Мина ушла, забрав с собой Тони, и Пьетро ждал, что Рут поднимется по ступенькам. Но нет. Она прислонилась к стене и устремила взгляд на звездное небо. Пьетро заметил улыбку на ее лице. Любопытно, кому же она предназначалась? Кто занимал мысли этой девушки?

Поправив свою маску, он тихо спустился вниз и очутился рядом с ней. Услышав движение, она резко развернулась, и ее глаза оказались перед его глазами.

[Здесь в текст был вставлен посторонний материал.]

-- ==== Sys2Proof/Laws/PerInstr.lean ====
section
/-! SUPPORT. The family CodeSpace: the code word of every operation lies in the space of its kind, a ROM word for a ROM
action (30_encoding.md R100) and an event code below 7 for an event (R106). One lemma for each operation. -/

namespace Sys2Proof.Laws.CodeSpace

/-- The code word of an operation is a ROM word exactly where it is a ROM action; an event code is one of 0..6. -/
def Statement (i : Instr) : Prop :=
  match encode i with
  | .rom _ => i.isRom = true
  | .event c => i.isRom = false ∧ c.toNat < 7

theorem idle : Statement .idle := rfl
theorem coef (n : Nat) : Statement (.coef n) := rfl
theorem coefg (n : Nat) : Statement (.coefg n) := rfl
theorem coefz (n : Nat) : Statement (.coefz n) := rfl
theorem decim (p : Nat) : Statement (.decim p) := rfl
theorem msc (b : Nat) : Statement (.msc b) := rfl
theorem mscd (p : Nat) : Statement (.mscd p) := rfl
theorem mscq (b : Nat) : Statement (.mscq b) := rfl
theorem pend : Statement .pend := rfl
theorem min1 : Statement .min1 := rfl
theorem min2 : Statement .min2 := rfl
theorem reserved (w : BitVec 8) : Statement (.reserved w) := rfl
theorem reset : Statement .reset := ⟨rfl, by decide⟩
theorem sample : Statement .sample := ⟨rfl, by decide⟩
theorem rawsec : Statement .rawsec := ⟨rfl, by decide⟩
theorem rawmin : Statement .rawmin := ⟨rfl, by decide⟩
theorem tsec : Statement .tsec := ⟨rfl, by decide⟩
theorem rsec : Statement .rsec := ⟨rfl, by decide⟩
theorem wdreset : Statement .wdreset := ⟨rfl, by decide⟩

end Sys2Proof.Laws.CodeSpace
end

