/-- Settles O10: each clause is the rule that checks the value, run to its fault. -/
theorem nonFiniteValuesFault : Obligations.NonFiniteValuesFault := by
  have hcommit {s : State} {r : Res State} (h : r = .error .nonFinite) :
      commit s r = .next (takeFault s .nonFinite) := by rw [h]; rfl
  refine ⟨fun s hs hx => ?_, fun s hs hb hp h => ?_, fun s u hu hsync hend h => ?_, fun s pair hpair h => ?_,
    fun s b hb h => ?_, fun s p d hp hd => ⟨fun h => ?_, fun j hwf hj h => ?_⟩⟩
  · exact exec_sample_of_fault hs (sampleStep_of_signalStep (signalStep_of_input hx))
  · exact exec_sample_of_fault hs (sampleStep_nonFinite hb hp h)
  · exact hcommit (res_bind_error.mpr (.inr ⟨u, hu, res_bind_error.mpr (.inl (intervalStep_nonFinite hsync hend h))⟩))
  · exact ⟨hcommit (probeClose_nonFinite hpair h), fun hsync => hcommit (rawMinute_nonFinite hpair h hsync)⟩
  · have hm := miscUpdate_nonFinite hb h
    exact ⟨hcommit hm, hcommit (res_map_error hm _)⟩
  · exact hcommit (mscdAction_nonFinite hp hd h)
  · have hdecim := decimAction_nonFinite hp hd hwf hj h
    exact ⟨hcommit hdecim, hcommit (res_bind_error.mpr (.inl hdecim))⟩

end Sys2Proof.Machine
end

section
/-! PROOF. The sample clock and the raw second (41_epoch_tracker_fll.md R151 to R161): each rule of the epoch tracker as
the state it answers, written out once, and the raw second put together from them. -/

namespace Sys2Proof.Machine

/-! The sample clock. -/

/-- The slip accumulator and the advance, each on its own (R151). -/
theorem slip_eq (facc freq : F64) :
    slip facc freq =
      (if Config.one.le (facc.add freq) then (facc.add freq).sub Config.one
        else if (facc.add freq).le Config.minusOne then (facc.add freq).add Config.one else facc.add freq,
       if Config.one.le (facc.add freq) then 0 else if (facc.add freq).le Config.minusOne then 2 else 1) := by
  unfold slip
  dsimp only
  split
  · rfl
  · split <;> rfl

/-- The crossing test looks at the positions after the old one, up to the advance (R157). -/
theorem crossed_iff {a : Advance} {o : Nat} :
    a.crossed o = true ↔ ∃ j, 1 ≤ j ∧ j ≤ a.adv ∧ (a.old + j) % Config.second = o := by
  unfold Advance.crossed
  simp only [List.any_eq_true, List.mem_range, beq_iff_eq]
  constructor
  · rintro ⟨j, hj, h⟩
    exact ⟨j + 1, Nat.le_add_left 1 j, hj, h⟩
  · rintro ⟨j, hpos, hj, h⟩
    exact ⟨j - 1, by omega, by rwa [Nat.sub_add_cancel hpos]⟩

/-- Settles O31: the clock step and the step-local advance are both read off `slip`. -/
theorem sampleClockAdvance : Obligations.SampleClockAdvance := by
  intro s f one minusOne adv
  have hslip := slip_eq s.clock.facc s.clock.freq
  have hadv : (slip s.clock.facc s.clock.freq).2 = adv := congrArg Prod.snd hslip
  refine ⟨?_, rfl, ?_, fun o => ?_⟩
  · unfold clockStep
    rw [hslip]
    rfl
  · unfold advanceOf
    rw [hadv]
  · rw [crossed_iff]
    unfold advanceOf
    rw [hadv]

/-! The averaging interval. -/

section
variable {s : State}

/-- Inside an interval only the counter moves (R158). -/
theorem intervalStep_inside (h : s.epoch.avgcnt + 1 < 2 ^ s.epoch.k) :
    intervalStep s = .ok (s.withEpoch { s.epoch with avgcnt := s.epoch.avgcnt + 1 }) :=
  intervalStep_ok.mpr (.inr ⟨Nat.not_le.mpr h, rfl⟩)

/-- The drift written out (R10, R159). -/
theorem driftOf_eq (e : Epoch) : driftOf e = ((e.tepoch : Int) - e.tepochRef + 4000) % 8000 - 4000 := by
  have hnonneg : 0 ≤ ((e.tepoch : Int) - e.tepochRef + 4000) % 8000 := Int.emod_nonneg _ (by decide)
  exact congrArg (· - (4000 : Int)) (Int.toNat_of_nonneg hnonneg)

/-- A frequency update that stays finite (R160). -/
theorem frequencyUpdate_of_finite {d : Int}
    (h : s.ssync = true → (freqNext d s.epoch.k s.clock.freq).isFinite = true) :
    frequencyUpdate d s = .ok (s.withClock { s.clock with
      freq := if s.ssync then freqNext d s.epoch.k s.clock.freq else s.clock.freq }) := by
  rw [frequencyUpdate_ok]
  cases hsync : s.ssync with
  | true => exact .inl ⟨rfl, h hsync, rfl⟩
  | false => exact .inr ⟨rfl, rfl⟩

/-- The interval length and the run of quiet intervals after an interval of a given drift (R161). -/
def Epoch.afterDrift (ssync : Bool) (drift : Int) (e : Epoch) : Epoch :=
  let quiet := if ssync && decide (drift.natAbs ≤ 1) then min (e.avginc + 1) Config.dblRun else 0
  let double := decide (Config.dblRun ≤ quiet) && decide (e.k < Config.maxAvg)
  { e with
    k := if double then e.k + 1 else e.k
    avginc := if double then 0 else quiet }

theorem intervalDoubling_eq (drift : Int) (s : State) :
    intervalDoubling drift s = s.withEpoch (s.epoch.afterDrift s.ssync drift) := by
  unfold intervalDoubling Epoch.afterDrift
  generalize (if s.ssync && decide (drift.natAbs ≤ 1) then min (s.epoch.avginc + 1) Config.dblRun else 0) = quiet
  simp only [Bool.and_eq_true, decide_eq_true_eq]
  split <;> rfl

/-- The end of an interval (R158 to R161). -/
theorem intervalStep_end (hend : 2 ^ s.epoch.k ≤ s.epoch.avgcnt + 1)
    (hfin : s.ssync = true → (freqNext (driftOf s.epoch) s.epoch.k s.clock.freq).isFinite = true) :
    intervalStep s = .ok ((s.withClock { s.clock with
        freq := if s.ssync then freqNext (driftOf s.epoch) s.epoch.k s.clock.freq else s.clock.freq }).withEpoch
      (Epoch.afterDrift s.ssync (driftOf s.epoch) { s.epoch with avgcnt := 0, tepochRef := s.epoch.tepoch })) := by
  refine intervalStep_ok.mpr (.inl ⟨hend, intervalEnd_ok.mpr ⟨_, frequencyUpdate_of_finite hfin, ?_⟩⟩)
  rw [intervalDoubling_eq]
  rfl

end

/-- Settles O52: the two cases of the interval counter, the drift and the constants written out. -/
theorem intervalEndUpdatesTheFll : Obligations.IntervalEndUpdatesTheFll := by
  refine fun s => ⟨intervalStep_inside, fun hend => ?_⟩
  have hfreq (d : Int) : freqNext d s.epoch.k s.clock.freq =
      F64.clamp (s.clock.freq.add (((F64.ofInt d).div (F64.ofInt (2 ^ s.epoch.k * 8000))).mul
        ((F64.ofInt (2 ^ s.epoch.k)).div (F64.ofInt 1024)))) Config.minusMaxFreq Config.maxFreq := by
    unfold freqNext
    push_cast
    rfl
  intro drift y f quiet double hfin
  have hend := intervalStep_end hend
  rw [driftOf_eq, hfreq] at hend
  exact hend hfin

/-! The raw second. -/

/-- Settles O53: a raw second is its rules in turn, and a raw minute that takes a fault records it. -/
theorem rawSecondOrder : Obligations.RawSecondOrder := by
  intro s u v t _ hu hv
  have hsecond {t : State} (h : rawSecond s = .ok t) : exec .rawsec s = .next t := commit_next.mpr (.inl h)
  refine ⟨fun hm => ?_, fun hm ht hfault => ?_⟩
  · exact hsecond (rawSecond_ok.mpr ⟨u, v, hu, hv, .inr ⟨by omega, rfl⟩⟩)
  · rcases commit_next.mp ht with hok | ⟨f, -, rfl⟩
    · exact hsecond (rawSecond_ok.mpr ⟨u, v, hu, hv, .inl ⟨by omega, hok⟩⟩)
    · exact nomatch hfault

end Sys2Proof.Machine
end

section
/-! PROOF. A raw second that ends no interval and no raw minute (41_epoch_tracker_fll.md R152 to R158, 60_exceptions.md
R264): the epoch update as the tracker and the status word it leaves, and the frame of the raw second around it. -/

namespace Sys2Proof.Machine

/-! The epoch update. -/

/-- The tracker with the candidate of this raw second in its history (R153). -/
def Epoch.pushed (e : Epoch) : Epoch :=
  let hist := histPush e.hist (e.comb.argmax Config.second).1
  { e with hist := hist, span := histSpan hist }

/-- The median of the history with the new candidate, and whether it is accepted as the epoch (R153, R154). -/
def Epoch.median (e : Epoch) : Nat := histMedian e.pushed.hist
def Epoch.accepts (e : Epoch) : Bool := epochAccepted e e.median

/-- The tracker after the acceptance test and the run count of this raw second, each register on its own (R153 to
R155). -/
def Epoch.counted (e : Epoch) : Epoch :=
  { e.pushed with
    tepoch := if e.accepts then e.median else e.tepoch
    jitcnt := if e.accepts then 0 else min (e.jitcnt + 1) Config.sat8
    scmp := if e.accepts then (if e.median = e.tepoch then min (e.scmp + 1) Config.sCmp else 1) else 0 }

theorem epochStep_pushed (e : Epoch) : epochStep e.pushed e.median = e.counted := by
  unfold epochStep Epoch.counted
  cases h : e.accepts with
  | true => exact if_pos h
  | false => exact if_neg (Bool.eq_false_iff.mp h)

/-- Whether this raw second latches the offsets (R156). -/
def Epoch.latches (e : Epoch) : Bool := e.accepts && decide (Config.sCmp ≤ e.counted.scmp)

/-- The receiver-second offset of an epoch (R156). -/
def startOffset (epoch : Nat) : Nat := imod (epoch - (Config.tckSiz - 1 : Nat)) Config.second

/-- The tracker after an epoch update with signal and a station of a given delay (R153 to R156). -/
def Epoch.tracked (e : Epoch) (delay : Nat) : Epoch :=
  { e.counted with
    rsecStart := if e.latches then startOffset e.median else e.rsecStart
    tsecStart := if e.latches then imod (startOffset e.median - delay) Config.second else e.tsecStart }

section
variable {s : State}

/-- The epoch update with no signal or no station (R153). -/
theorem epochUpdate_of_noSignal
    (h : (s.epoch.comb.argmax Config.second).2.lt s.cfg.sthr = true ∨ s.sel = .none) :
    epochUpdate s = .ok ((s.withEpoch { s.epoch.pushed with jitcnt := 0, scmp := 0 }).withStatus
      (putBit s.status bitSsync false)) :=
  epochUpdate_ok.mpr ⟨_, _, _, rfl, rfl, rfl, .inl ⟨h, rfl⟩⟩
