-- ==== Sys2Proof/Machine/State.lean ====
section
/-!
DEFINITION. The state of CORE (10_state.md): the visible registers, the hidden registers of the datapath, the
input ports at the coming edges, and the model's own record, counters and parameters. Plain data.
CORE has no memory (R40), register file (R21) or program counter (R22).
-/

namespace Sys2Proof.Machine

/-- The causes of a fault (60_exceptions.md R150): the fault outcomes of `Exec` (R10). A request that faults ends
in the fault entry of R152, which is a NEXT state; `exec` and `step` never answer `Outcome.fault`. -/
inductive Fault where
  /-- `0b01`: a reserved `op` (R65). Raised by the meanings of RESERVED_0011 and RESERVED_1111. Safe: the spec's own fault. -/
  | illegalOp
  /-- `0b10`: a 64-bit divide with `b = 0` (R109), or a 32-bit one with `b[31:0] = 0` when `P_DIV0_32 = FAULT` (R108).
  Raised by the meanings of the eight divides. Safe: the spec's own fault. -/
  | divZero
  deriving DecidableEq, Repr

/-- Why the model gives no answer. `step` never refuses. -/
inductive Refusal where
  /-- An instruction without a meaning. No arm of `exec` answers it: all 16 rows are modelled. Safe: nothing is claimed. -/
  | notModelled (mnemonic : String)
  /-- Cause code `0b11`, which CORE never produces; a reader refuses to interpret it (93_implementation_defined.md I6).
  Raised by `State.causeName`. Safe: nothing is claimed of it. -/
  | reservedCause
  deriving DecidableEq, Repr

/-- `STATE` (R25). -/
inductive Status where
  | idle
  | busy
  deriving DecidableEq, Repr, Inhabited

/-- A result register as R35 has it: 64 bits, or `Unspec`, which "reads as a fresh draw every time it is read". -/
inductive ResultReg where
  | value (v : DWord)
  | unspec
  deriving DecidableEq, Repr, Inhabited

/-- The outcome of `Exec` (R10). -/
inductive ExecResult where
  | ok (r r2 : DWord)
  | fault (c : Fault)
  deriving DecidableEq, Repr

/-- The draws that one request may name (R9, R10): those of R108 and R135. -/
structure Draws where
  quotient  : Word
  remainder : Word
  shiftOut  : DWord
  deriving DecidableEq, Repr

/-- What the divider does at its next edge (R102, R103, R180). -/
inductive DivPhase where
  | magnitude   -- take the magnitudes of the operands
  | align       -- shift the denominator, or do the first restoring iteration
  | restore     -- a restoring iteration
  | place       -- the sign and the placement: the pair is ready
  deriving DecidableEq, Repr, Inhabited

/-- The restoring divider's registers (R30). The 32-bit divides use the low 32 bits. -/
structure DivRegs where
  n     : DWord
  d     : DWord
  bit   : DWord
  q     : DWord
  ns    : Bool
  ds    : Bool
  phase : DivPhase
  deriving DecidableEq, Repr, Inhabited

/-- The multiplier's registers (R30): the stages of R84, the two cross products of R86, the loop registers of R82. -/
structure MulRegs where
  pll : Word
  phl : Word
  plh : Word
  phh : Word
  t2  : Word
  t3  : Word
  c1  : Word
  c2  : Word
  acc : Word
  x   : Word
  y   : Word
  deriving DecidableEq, Repr, Inhabited

/-- The hidden state of R30. `count` is the latency counter: the edges still to come up to and including
the one that ends the request. -/
structure Hidden where
  div   : DivRegs
  mul   : MulRegs
  count : Nat
  deriving DecidableEq, Repr, Inhabited

/-- The input ports at one rising edge (R20). -/
structure Pins where
  rst     : Bool
  inValid : Bool
  op      : OpField
  a       : DWord
  b       : DWord
  deriving DecidableEq, Repr, Inhabited

/-- An entry of the sticky record (R35, R153): which request faulted, counted from 1 at its accept, and why. -/
structure FaultRecord where
  request : Nat
  cause   : Fault
  deriving DecidableEq, Repr

/-- The machine. `pins` holds the input ports at the coming edges, the next one first; an edge past the end of the
list sees idle inputs. `faults` is the record of R153, oldest first. `accepts` numbers the requests and `edge` the
edges, the index of every free value. `params` are the build parameters, which no step changes (R33). -/
structure State where
  st      : Status
  opl     : OpField
  al      : DWord
  bl      : DWord
  res     : ResultReg
  res2    : ResultReg
  cause   : BitVec 2
  valid   : Bool
  flt     : Bool
  hidden  : Hidden
  pins    : List Pins
  faults  : List FaultRecord
  accepts : Nat
  edge    : Nat
  params  : Params
  deriving DecidableEq, Repr

/-- The divider's registers at reset. DESIGN CHOICE (notes/assumptions/7.md): R34 leaves them unspecified. -/
def DivRegs.zero : DivRegs where
  n := 0
  d := 0
  bit := 0
  q := 0
  ns := false
  ds := false
  phase := .magnitude

/-- The multiplier's registers at reset. DESIGN CHOICE (notes/assumptions/7.md): R34 leaves them unspecified. -/
def MulRegs.zero : MulRegs where
  pll := 0
  phl := 0
  plh := 0
  phh := 0
  t2 := 0
  t3 := 0
  c1 := 0
  c2 := 0
  acc := 0
  x := 0
  y := 0

/-- CORE with parameters `p` right after reset (R34), with nothing on the inputs.
DESIGN CHOICE: OPL, AL and BL (notes/assumptions/6.md) and the hidden registers (notes/assumptions/7.md) are 0. -/
def State.resetWith (p : Params) : State where
  st      := .idle
  opl     := 0
  al      := 0
  bl      := 0
  res     := .value 0
  res2    := .value 0
  cause   := 0b00
  valid   := false
  flt     := false
  hidden  := ⟨.zero, .zero, 0⟩
  pins    := []
  faults  := []
  accepts := 0
  edge    := 0
  params  := p

/-- The machine right after reset, with the spec's default and reference parameters. -/
def State.reset : State := .resetWith .reference

end Sys2Proof.Machine
end

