-- ==== Sys2Proof/Safety.lean ====
section
/-!
DEFINITION. The terms of the claims: the invariant of the machine, what a request reads, what counts as the end of a
request, and two states that differ in hidden registers only.
-/

namespace Sys2Proof.Safety

open Sys2Proof.Machine

/-- What holds of every state a run reaches. -/
structure Inv (s : State) : Prop where
  /-- The reserved code is never in CAUSE (R150). -/
  cause_known : s.cause ≠ 0b11
  /-- While a request is in flight (R26). -/
  busy_clean : s.st = .busy →
    s.valid = false ∧ s.flt = false ∧ s.cause = 0b00 ∧ s.res = .unspec ∧ s.res2 = .unspec
  /-- The latency counter stays within the maximum of the latched request (R180, R181). -/
  busy_count : s.st = .busy → 1 ≤ s.hidden.count ∧ s.hidden.count ≤ maxLatency s.params s.latched
  /-- `out_valid` reports a normal completion (R27). -/
  valid_clean : s.valid = true → s.flt = false ∧ s.cause = 0b00
  /-- `fault` comes with its cause (R152). -/
  flt_caused : s.flt = true → s.cause ≠ 0b00
  /-- Outside a request, results are defined unless the last one faulted (R29). -/
  idle_defined : s.st = .idle → s.cause = 0b00 → (∃ v, s.res = .value v) ∧ ∃ v, s.res2 = .value v
  /-- A cause is that of the last entry of the record, for the latest request (R150, R153), and results are unspecified. -/
  cause_recorded : s.cause ≠ 0b00 →
    s.res = .unspec ∧ s.res2 = .unspec ∧
      ∃ c : Fault, s.cause = c.code ∧ s.faults.getLast? = some ⟨s.accepts, c⟩
  /-- No request has two entries, and entries stand in the order of acceptance (R27, R48). -/
  record_ordered : s.faults.Pairwise (·.request < ·.request)
  /-- An entry belongs to a request that was accepted, and that is no longer in flight (R27). -/
  record_past : ∀ f ∈ s.faults, f.request ≤ s.accepts ∧ (s.st = .busy → f.request < s.accepts)

/-- A request has ended: IDLE, and exactly one of `out_valid` and `fault` (R27). -/
def Ended (s : State) : Prop := s.st = .idle ∧ (s.valid ^^ s.flt) = true

/-- The request with every bit that its operation does not read cleared (R63, R67). -/
def readPart : Instr → Instr
  | .mul32 a b => .mul32 (zext64 (lo a)) (zext64 (lo b))
  | .mulwu a b => .mulwu (zext64 (lo a)) (zext64 (lo b))
  | .mul64 a b => .mul64 a b
  | .divu32 a b => .divu32 (zext64 (lo a)) (zext64 (lo b))
  | .remu32 a b => .remu32 (zext64 (lo a)) (zext64 (lo b))
  | .div32 a b => .div32 (zext64 (lo a)) (zext64 (lo b))
  | .rem32 a b => .rem32 (zext64 (lo a)) (zext64 (lo b))
  | .divu64 a b => .divu64 a b
  | .remu64 a b => .remu64 a b
  | .div64 a b => .div64 a b
  | .rem64 a b => .rem64 a b
  | .sll64 a b => .sll64 a (zext64 (lo b))
  | .srl64 a b => .srl64 a (zext64 (lo b))
  | .sra64 a b => .sra64 a (zext64 (lo b))
  | .reserved0011 _ _ => .reserved0011 0 0
  | .reserved1111 _ _ => .reserved1111 0 0

/-- The same machine with other datapath registers and another multiplier structure: what no port may show (R30, R80). -/
def withDatapath (s : State) (d : DivRegs) (m : MulRegs) (impl : MulImpl) : State :=
  { s with hidden := { s.hidden with div := d, mul := m }, params := { s.params with pMulImpl := impl } }

/-- The same machine with other latches and hidden registers. -/
def withLatches (s : State) (r : Request) (h : Hidden) : State :=
  { s with opl := r.op, al := r.a, bl := r.b, hidden := h }

/-- What a 32-bit divide or remainder by zero does, by `P_DIV0_32` (R108). -/
def ZeroDenominator32 (i : Instr) (s : State) : Prop :=
  match s.params.pDiv0_32 with
  | .draw  => ∃ q r : Word, exec i s = .next (s.complete (q.setWidth 64) (r.setWidth 64))
  | .fault => exec i s = .next (s.raiseFault .divZero)

/-- `k` edges, as the host runs them. -/
def runEdges (k : Nat) (s : State) : Host.Outcome State Fault Refusal :=
  match k with
  | 0 => .next s
  | k + 1 =>
    match step s with
    | .next t => runEdges k t
    | .fault r => .fault r
    | .refused r => .refused r

end Sys2Proof.Safety
end

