-- ==== Sys2Proof/Laws/Run.lean ====
section
/-!
SUPPORT. Runs of several edges: what the coming inputs say of each edge, and a request in flight over any number of edges.
-/

namespace Sys2Proof.Machine

open Sys2Proof.Safety

/-- The coming edge is no reset if the inputs that stand for it are none. -/
theorem State.input_rst_of_take {s : State} {n : Nat} (h : ∀ p ∈ s.pins.take (n + 1), p.rst = false) :
    s.input.rst = false := by
  unfold State.input
  cases hp : s.pins with
  | nil => rfl
  | cons p rest => exact h p (by simp [hp])

/-- After one edge the rest of the inputs are those that follow. -/
theorem rst_of_take_tail {pins : List Pins} {n : Nat} (h : ∀ p ∈ pins.take (n + 1), p.rst = false) :
    ∀ p ∈ pins.tail.take n, p.rst = false := by
  cases pins with
  | nil => simp
  | cons p rest => exact fun q hq => h q (List.mem_cons_of_mem p hq)

theorem runEdges_succ {s t : State} (h : step s = .next t) (n : Nat) : runEdges (n + 1) s = runEdges n t := by
  simp [runEdges, h]

theorem iterate_busyEdge_succ (n : Nat) (s : State) :
    State.busyEdge^[n + 1] s = (State.busyEdge^[n] s).busyEdge := Function.iterate_succ_apply' ..

@[simp] theorem iterate_busyEdge_st (n : Nat) (s : State) : (State.busyEdge^[n] s).st = s.st := by
  induction n with
  | zero => rfl
  | succ n ih => rw [iterate_busyEdge_succ]; exact ih

@[simp] theorem iterate_busyEdge_latched (n : Nat) (s : State) : (State.busyEdge^[n] s).latched = s.latched := by
  induction n with
  | zero => rfl
  | succ n ih => rw [iterate_busyEdge_succ]; exact ih

@[simp] theorem iterate_busyEdge_params (n : Nat) (s : State) : (State.busyEdge^[n] s).params = s.params := by
  induction n with
  | zero => rfl
  | succ n ih => rw [iterate_busyEdge_succ]; exact ih

@[simp] theorem iterate_busyEdge_accepts (n : Nat) (s : State) : (State.busyEdge^[n] s).accepts = s.accepts := by
  induction n with
  | zero => rfl
  | succ n ih => rw [iterate_busyEdge_succ]; exact ih

@[simp] theorem iterate_busyEdge_pins (n : Nat) (s : State) : (State.busyEdge^[n] s).pins = s.pins.drop n := by
  induction n with
  | zero => rfl
  | succ n ih =>
    rw [iterate_busyEdge_succ, ← List.tail_drop, ← ih]
    rfl

/-- The hidden state of a request in flight, edge by edge (R30). -/
@[simp] theorem iterate_busyEdge_hidden (n : Nat) (s : State) :
    (State.busyEdge^[n] s).hidden = (Hidden.tick s.params.pMulImpl s.latched)^[n] s.hidden := by
  induction n with
  | zero => rfl
  | succ n ih =>
    rw [iterate_busyEdge_succ, Function.iterate_succ_apply', ← ih]
    simp only [State.busyEdge, iterate_busyEdge_params, iterate_busyEdge_latched]

/-- The pulses of a request in flight stay 0. -/
theorem iterate_busyEdge_pulses {s : State} (hv : s.valid = false) (hf : s.flt = false) (n : Nat) :
    (State.busyEdge^[n] s).valid = false ∧ (State.busyEdge^[n] s).flt = false := by
  cases n with
  | zero => exact ⟨hv, hf⟩
  | succ n => rw [iterate_busyEdge_succ]; exact ⟨rfl, rfl⟩

@[simp] theorem iterate_tick_count (impl : MulImpl) (r : Request) (n : Nat) (h : Hidden) :
    ((Hidden.tick impl r)^[n] h).count = h.count - n := by
  induction n with
  | zero => rfl
  | succ n ih => rw [Function.iterate_succ_apply', Hidden.tick, ih]; exact (Nat.sub_add_eq ..).symm

/-- The multiplier's registers of a multiply in flight. -/
theorem iterate_tick_mul {impl : MulImpl} {r : Request} (hr : r.family = .multiply) (n : Nat) (h : Hidden) :
    ((Hidden.tick impl r)^[n] h).mul = (MulRegs.tick impl r.a r.b)^[n] h.mul := by
  induction n with
  | zero => rfl
  | succ n ih => simp only [Function.iterate_succ_apply', Hidden.tick, hr, ih]

/-- The divider's registers of a divide in flight. -/
theorem iterate_tick_div {impl : MulImpl} {r : Request} (hr : r.family = .divide32 ∨ r.family = .divide64) (n : Nat)
    (h : Hidden) : ((Hidden.tick impl r)^[n] h).div = (DivRegs.tick (Request.divWidth r))^[n] h.div := by
  induction n with
  | zero => rfl
  | succ n ih => rcases hr with hr | hr <;> simp only [Function.iterate_succ_apply', Hidden.tick, hr, ih]

/-- A request in flight that neither ends nor meets a reset in the next `n` edges. -/
theorem runEdges_busy {n : Nat} {s : State} (hs : s.st = .busy) (hc : n < s.hidden.count)
    (hp : ∀ p ∈ s.pins.take n, p.rst = false) : runEdges n s = .next (State.busyEdge^[n] s) := by
  induction n generalizing s with
  | zero => rfl
  | succ n ih =>
    rw [runEdges_succ (step_eq_busyEdge (State.input_rst_of_take hp) hs (by omega)), Function.iterate_succ_apply]
    exact ih hs (by simp [State.busyEdge, Hidden.tick]; omega) (rst_of_take_tail hp)

/-- An accept and the `n` edges after it, before the request ends. -/
theorem runEdges_accept {n : Nat} {s : State} (hs : s.st = .idle) (hv : s.input.inValid = true)
    (hn : n < requestLatency s.params s.input.request s.edge) (hp : ∀ p ∈ s.pins.take (n + 1), p.rst = false) :
    runEdges (n + 1) s = .next
      (State.busyEdge^[n] (s.accept s.input.request (requestLatency s.params s.input.request s.edge))) := by
  rw [runEdges_succ (step_eq_accept (State.input_rst_of_take hp) hs hv)]
  exact runEdges_busy rfl hn (rst_of_take_tail hp)

end Sys2Proof.Machine
end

— Это всего лишь я, — произнес он. — Мне просто стало интересно, отчего сбежала женщина, которая очаровала всех мужчин бала.

Она тихо вздохнула, но тут же поддела его в ответ:

— А почему же хозяин дворца поспешно покинул своих гостей?

— Он отправился за ней.

— А может, она всего лишь хотела остаться одна, — уклончиво ответила Рут.

— Это неправильное желание. Такой красавице не следует быть одной.

— Но, может, под маской вовсе не такая уж красавица? Откуда он знает?

— Не обязательно видеть лицо, если известно, какое у нее доброе, любящее сердце.

— Это, конечно, любезно с вашей стороны, но какое это имеет отношение к красоте?

— Это единственное, что достойно называться истинной красотой, — сказал он.

Она явно была смущена, но быстро нашлась:

— Какой неподходящий для бала-маскарада разговор!

— Вот уж действительно. Наверное, надо флиртовать и смеяться? Но это не имеет значения, красота ее останется неизменной, — тихо проговорил он, и улыбка тронула его губы. — Даже когда она промокла насквозь под дождем и волосы повисли влажными прядями. Даже такой она останется навсегда милой для мужчины, которого выберет в друзья.

— Властелин дворца боится не стать ей другом?

— Просто… между ними могут быть барьеры, которые станут для обоих фатальными.

— Думаешь, она не захочет их разрушить? — спросила Рут более оживленно.

— Кто знает… Ее мысли и чувства скрыты от него — и даже от нее самой.

— Правда, — кивнула она.

И продолжать разговор в таком духе можно было бесконечно. Как хорошо было стоять вот так рядом, под звездами, под этим небом. Но неожиданно до них донеслась громкая музыка. Оба вспомнили о празднике.

— Тебе надо вернуться к гостям, — сказала она, очнувшись от очарования их разговора.

— Идем вместе.

И они рука об руку пошли по коридорам. Пьетро приобнял Рут за талию, готовый закружить ее в медленном танце.

— Надо воспользоваться шансом, — прошептал он ей на ухо.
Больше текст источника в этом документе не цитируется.